-- ==== Sys2Proof/Laws/FootF.lean ====
section
/-!
SUPPORT. Does, with its footprint, for the operations of Mirror, RegView, Ident, RegAccess, Command, Facility, Scrub.
-/
set_option linter.tactic.unusedName false
set_option linter.unusedVariables false
set_option linter.unusedTactic false
set_option linter.unreachableTactic false
namespace Sys2Proof.Machine

def Foot.copyTick : Foot := ⟨0, 0, 0x20000⟩

theorem Does.copyTick {G : Foot} {z s : State} (h : Does G z s) (hg : Foot.copyTick.leB G = true) : Does G z (State.copyTick s) :=
  ⟨⟨h.pending, fun c =>
      let k := h.canon c
      { k with tickRegs := KMap.wf_filter _ _ k.regs }⟩,
    h.regs, h.vars, fun p e => Eq.trans (by cases p <;> first | rfl | exact Foot.noP hg (by decide) e) (h.parts p e)⟩

def Foot.copyLazy : Foot := ⟨0, 0x400208000018000000000000000000000000000000000000000000000000000060000000000, 0x20000⟩

theorem Does.copyLazy {G : Foot} {z s : State} (h : Does G z s) (hg : Foot.copyLazy.leB G = true) : Does G z (State.copyLazy s) := by
  unfold State.copyLazy
  refine Does.setV ?_ (Foot.upV hg (by decide)) _ _ _
  exact ⟨⟨h.pending, fun c =>
      let k := h.canon c
      { k with lazyRegs := KMap.wf_filter _ _ k.regs, lazyVars := KMap.wf_filter _ _ k.vars }⟩,
    h.regs, h.vars, fun p e => Eq.trans (by cases p <;> first | rfl | exact Foot.noP hg (by decide) e) (h.parts p e)⟩

def Foot.tickRestore : Foot := ⟨0x130000000000000040, 0, 0⟩

theorem Does.tickRestore {G : Foot} {z s : State} (h : Does G z s) (hg : Foot.tickRestore.leB G = true) : Does G z (State.tickRestore s) := by
  unfold State.tickRestore
  with_reducible repeat' first
    | assumption
    | (extract_lets +onlyGivenNames a; first | (refine (fun (k : Does G z a) => ?_) ?_; rotate_left; unfold a; clear a; rotate_left; clear_value a; revert a; intros) | (clear_value a; revert a; intros))
    | refine Does.wr ?_ ?_ _ _ _ | refine Does.setReg ?_ ?_ _ _ _ | (refine Does.each ?_ _ _ fun _ _ _ _ => ?_)
    | exact Foot.upR hg (by decide)

def Foot.lazyRestore : Foot := ⟨0x7FFFFFFFFFFFFFFFFFFFFFFFFFFFFFFFFFFFFFFFFFFFFFFFFFFFFFF, 0x3FFFFFFFFFFFFFFFFFFFFFFFFFFFFFFFFFFFFFFFFFFFFFFFFFFFFFFFFFFFFFFFFFFFFFFFFFFFFFFFFFFFFFFFFF, 0⟩

theorem Does.lazyRestore {G : Foot} {z s : State} (h : Does G z s) (hg : Foot.lazyRestore.leB G = true) : Does G z (State.lazyRestore s) :=
  ⟨⟨h.pending, fun c =>
      let k := h.canon c
      { k with
        regs := KMap.wf_puts Reg.ctorIdx_injective _ _ (KMap.wf_filter _ _ k.regs)
        vars := KMap.wf_puts Var.ctorIdx_injective _ _ (KMap.wf_filter _ _ k.vars) }⟩,
    fun k e => by simp [Foot.upR hg (show Foot.lazyRestore.hasR k.n = true by cases k.n <;> decide)] at e,
    fun k e => by simp [Foot.upV hg (show Foot.lazyRestore.hasV k.n = true by cases k.n <;> decide)] at e,
    fun p e => Eq.trans (by cases p <;> rfl) (h.parts p e)⟩

def Foot.mirDetached : Foot := ⟨0x7CB7004310007703F00001000000006000130200079800422060, 0x100000000000000000000D9040A30004000000000060014000C0000000000000000007, 0x40CB0⟩

theorem Does.mirDetached {G : Foot} {z s : State} (h : Does G z s) (hg : Foot.mirDetached.leB G = true) : Does G z (State.mirDetached s) := by
  unfold State.mirDetached
  with_reducible repeat' first
    | assumption | refine Does.setV ?_ ?_ _ _ _ | refine Does.mirSet ?_ (Foot.up hg (by decide)) _ _
    | refine Does.heldAll ?_ (Foot.up hg (by decide)) | exact Foot.upV hg (by decide)

def Foot.mirRefuse : Foot := ⟨0x7CB7004310007703F00001000000006000130200079800422060, 0x100000000000000000000D9040A30004000000000060014000C0000000000000000007, 0x40CB0⟩

theorem Does.mirRefuse {G : Foot} {z s : State} (h : Does G z s) (hg : Foot.mirRefuse.leB G = true) : Does G z (State.mirRefuse s) := by
  unfold State.mirRefuse
  with_reducible repeat' first
    | assumption | refine Does.mirDetached ?_ (Foot.up hg (by decide)) | refine Does.incSat ?_ ?_ _ _ _
    | refine Does.event ?_ (Foot.up hg (by decide)) _ _ | exact Foot.upR hg (by decide)

def Foot.mirLosses : Foot := ⟨0x700401000000200000000000006240413020010DC00400000, 0xE2000000000000000000000080000000000000000000000000000000010000000007, 0x81678⟩

theorem Does.mirLosses {G : Foot} {z s : State} (h : Does G z s) (hg : Foot.mirLosses.leB G = true) : Does G z (State.mirLosses s) := by
  unfold State.mirLosses
  with_reducible repeat' first
    | assumption
    | (extract_lets +onlyGivenNames a; first | (refine (fun (k : Does G z a) => ?_) ?_; rotate_left; unfold a; clear a; rotate_left; clear_value a; revert a; intros) | (clear_value a; revert a; intros))
    | refine Does.wr ?_ ?_ _ _ _ | refine Does.setV ?_ ?_ _ _ _ | (refine Does.when ?_ _ _ fun _ _ => ?_)
    | (refine Does.each ?_ _ _ fun _ _ _ _ => ?_) | refine Does.portsAbsent ?_ (Foot.up hg (by decide))
    | refine Does.pendSync ?_ (Foot.up hg (by decide)) _ | refine Does.incSat ?_ ?_ _ _ _ | refine Does.forget ?_ _ ?_
    | refine Does.forgetV ?_ _ (Foot.upAll hg (by decide)) | refine Does.trcArm ?_ (Foot.up hg (by decide))
    | refine Does.kneadTouch ?_ (Foot.up hg (by decide)) _ _ | refine Does.ldrAborted ?_ (Foot.up hg (by decide))
    | exact Foot.upR hg (by decide) | exact Foot.upV hg (by decide) | exact Foot.upM hg ‹_ ∈ _› (by decide)
    | refine Foot.orK ?_ ?_ | refine Foot.andK ?_ | refine Foot.eqK ?_ | exact Foot.conK hg (by decide) | (dsimp -zeta only)
    | split | refine Does.snd ‹_ = (_, _)› ?_
    | (refine Does.mk' ?_ rfl rfl rfl rfl rfl rfl rfl rfl rfl rfl ?_; rotate_left; intro p hn; cases p <;> first | with_unfolding_all rfl | exact Foot.noP hg (by decide) hn)

def Foot.certSwap : Foot := ⟨0, 0, 0x28000⟩

theorem Does.certSwap {G : Foot} {z s : State} (h : Does G z s) (hg : Foot.certSwap.leB G = true) : Does G z (State.certSwap s) :=
  ⟨⟨h.pending, fun c =>
      let k := h.canon c
      { k with cert := k.mirCert, mirCert := k.cert }⟩,
    h.regs, h.vars, fun p e => Eq.trans (by cases p <;> first | rfl | exact Foot.noP hg (by decide) e) (h.parts p e)⟩

def Foot.idSwap : Foot := ⟨0x48000000000000, 0, 0x28000⟩

theorem Does.idSwap {G : Foot} {z s : State} (h : Does G z s) (hg : Foot.idSwap.leB G = true) (new : Nat) : Does G z (State.idSwap s new) := by
  unfold State.idSwap
  with_reducible repeat' first
    | assumption
    | (extract_lets +onlyGivenNames a; first | (refine (fun (k : Does G z a) => ?_) ?_; rotate_left; unfold a; clear a; rotate_left; clear_value a; revert a; intros) | (clear_value a; revert a; intros))
    | refine Does.setReg ?_ ?_ _ _ _ | (refine Does.each ?_ _ _ fun _ _ _ _ => ?_)
    | refine Does.certSwap ?_ (Foot.up hg (by decide)) | exact Foot.upR hg (by decide)

def Foot.takeover : Foot := ⟨0x7FFFFFFFFFFFFFFFFFFFFFFFFFFFFFFFFFFFFFFFFFFFFFFFFFFFFFF, 0x3FFFFFFFFFFFFFFFFFFFFFFFFFFFFFFFFFFFFFFFFFFFFFFFFFFFFFFFFFFFFFFFFFFFFFFFFFFFFFFFFFFFFFFFFF, 0xEBFF8⟩

theorem Does.takeover {G : Foot} {z s : State} (h : Does G z s) (hg : Foot.takeover.leB G = true) (resent : Nat) : Does G z (State.takeover s resent) := by
  unfold State.takeover
  with_reducible repeat' first
    | assumption
    | (extract_lets +onlyGivenNames a; first | (refine (fun (k : Does G z a) => ?_) ?_; rotate_left; unfold a; clear a; rotate_left; clear_value a; revert a; intros) | ((have b : MirSt := a; clear b); unfold a; clear a) | (clear_value a; revert a; intros))
    | refine Does.wr ?_ ?_ _ _ _ | refine Does.setV ?_ ?_ _ _ _ | (refine Does.when ?_ _ _ fun _ _ => ?_)
    | (refine Does.each ?_ _ _ fun _ _ _ _ => ?_) | refine Does.mirLosses ?_ (Foot.up hg (by decide))
    | refine Does.tickRestore ?_ (Foot.up hg (by decide)) | refine Does.lazyRestore ?_ (Foot.up hg (by decide))
    | refine Does.activeShow ?_ (Foot.up hg (by decide)) | refine Does.predShow ?_ (Foot.up hg (by decide)) _
    | refine Does.slotShape ?_ (Foot.up hg (by decide)) _ | refine Does.idSwap ?_ (Foot.up hg (by decide)) _
    | refine Does.mirSet ?_ (Foot.up hg (by decide)) _ _ | refine Does.gateApply ?_ (Foot.up hg (by decide)) _ _ _ _ _ _ _ _ _
    | refine Does.heldAll ?_ (Foot.up hg (by decide)) | refine Does.grantAll ?_ (Foot.up hg (by decide)) _
    | refine Does.needSend ?_ (Foot.up hg (by decide)) _ _ _ | refine Does.incSat ?_ ?_ _ _ _ | refine Does.wrSat ?_ ?_ _ _ _
    | refine Does.record ?_ (Foot.up hg (by decide)) _ _ | refine Does.event ?_ (Foot.up hg (by decide)) _ _
    | exact Foot.upR hg (by decide) | exact Foot.upV hg (by decide) | exact Foot.upM hg ‹_ ∈ _› (by decide)
    | (dsimp -zeta only) | refine Does.ite ?_ ?_ | refine Does.ite_snd ?_ ?_ | refine Foot.pick ?_ ?_ | split
    | refine Does.snd ‹_ = (_, _)› ?_
    | (refine Does.mk' ?_ rfl rfl rfl rfl rfl rfl rfl rfl rfl rfl ?_; rotate_left; intro p hn; cases p <;> first | with_unfolding_all rfl | exact Foot.noP hg (by decide) hn)

def Foot.mirIssue : Foot := ⟨0, 0x400209400018000000000000000000000000000000000000000000000000000060000000000, 0x20000⟩

theorem Does.mirIssue {G : Foot} {z s : State} (h : Does G z s) (hg : Foot.mirIssue.leB G = true) : Does G z (State.mirIssue s) := by
  unfold State.mirIssue
  with_reducible repeat' first
    | assumption | refine Does.setV ?_ ?_ _ _ _ | refine Does.copyTick ?_ (Foot.up hg (by decide))
    | refine Does.copyLazy ?_ (Foot.up hg (by decide)) | exact Foot.upV hg (by decide)

def Foot.mirCmd : Foot := ⟨0x7CB7004310007703F00001000000006000130200079800422060, 0x40020940001800000000000000D9040A30004000000000060014000C0000000060000000007, 0x60CB0⟩

theorem Does.mirCmd {G : Foot} {z s : State} (h : Does G z s) (hg : Foot.mirCmd.leB G = true) (c : Nat) : Does G z (State.mirCmd s c).2 := by
  unfold State.mirCmd
  with_reducible repeat' first
    | assumption
    | (extract_lets +onlyGivenNames a; first | (refine (fun (k : Does G z a) => ?_) ?_; rotate_left; unfold a; clear a; rotate_left; clear_value a; revert a; intros) | (clear_value a; revert a; intros))
    | (refine Does.when ?_ _ _ fun _ _ => ?_) | refine Does.mirIssue ?_ (Foot.up hg (by decide))
    | refine Does.mirSet ?_ (Foot.up hg (by decide)) _ _ | refine Does.mirDetached ?_ (Foot.up hg (by decide))
    | (dsimp -zeta only) | refine Does.ite ?_ ?_ | refine Does.ite_snd ?_ ?_

def Foot.regRead : Foot := ⟨0x100400000000000000, 0, 0x10⟩

theorem Does.regRead {G : Foot} {z s : State} (h : Does G z s) (hg : Foot.regRead.leB G = true) (a : Nat) (wide : Bool) : Does G z (State.regRead s a wide).2.2 := by
  unfold State.regRead
  with_reducible repeat' first
    | assumption
    | (extract_lets +onlyGivenNames a; first | (refine (fun (k : Does G z a) => ?_) ?_; rotate_left; unfold a; clear a; rotate_left; clear_value a; revert a; intros) | (clear_value a; revert a; intros))
    | refine Does.acknowledge ?_ (Foot.up hg (by decide)) _ | (dsimp -zeta only) | refine Does.ite ?_ ?_
    | refine Does.ite_snd ?_ ?_ | refine Foot.pick ?_ ?_ | split

def Foot.certEmpty : Foot := ⟨0x8000000000000, 0x10000000000000000000000000000000000000000000000000000000000000000000, 0x8000⟩

theorem Does.certEmpty {G : Foot} {z s : State} (h : Does G z s) (hg : Foot.certEmpty.leB G = true) (filling : Bool) : Does G z (State.certEmpty s filling) := by
  unfold State.certEmpty
  with_reducible repeat' first
    | assumption
    | (extract_lets +onlyGivenNames a; first | (refine (fun (k : Does G z a) => ?_) ?_; rotate_left; unfold a; clear a; rotate_left; clear_value a; revert a; intros) | (clear_value a; revert a; intros))
    | refine Does.wr ?_ ?_ _ _ _ | refine Does.setV ?_ ?_ _ _ _
    | (refine Does.setCert ?_ (Foot.upP hg (by decide)) _ ?_; rotate_left; with_unfolding_all first | exact fun c => Mem.wf_writeBytes _ _ _ c.cert | exact fun _ => (rfl : Mem.wf [] = true))
    | exact Foot.upR hg (by decide) | exact Foot.upV hg (by decide)

def Foot.certCmd : Foot := ⟨0x8000000000000, 0x10000000000000000000000000000000000000000000000000000000000000000000, 0x8000⟩

theorem Does.certCmd {G : Foot} {z s : State} (h : Does G z s) (hg : Foot.certCmd.leB G = true) (c : Nat) (len : Nat) : Does G z (State.certCmd s c len).2 := by
  unfold State.certCmd
  with_reducible repeat' first
    | assumption | refine Does.wr ?_ ?_ _ _ _ | refine Does.certEmpty ?_ (Foot.up hg (by decide)) _
    | exact Foot.upR hg (by decide) | (dsimp -zeta only) | refine Does.ite ?_ ?_ | refine Does.ite_snd ?_ ?_
    | refine Foot.pick ?_ ?_ | split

^^^^

§ Requirement
Transcribe each line of the data above, unaltered, from the one where "assumption | refine Does.mirDetached" appears to the one where "def Foot.mirLosses : Foot" appears, inclusive of both.

§ Output for this task
    | assumption | refine Does.mirDetached ?_ (Foot.up hg (by decide)) | refine Does.incSat ?_ ?_ _ _ _
    | refine Does.event ?_ (Foot.up hg (by decide)) _ _ | exact Foot.upR hg (by decide)

def Foot.mirLosses : Foot := ⟨0x700401000000200000000000006240413020010DC00400000, 0xE2000000000000000000000080000000000000000000000000000000010000000007, 0x81678⟩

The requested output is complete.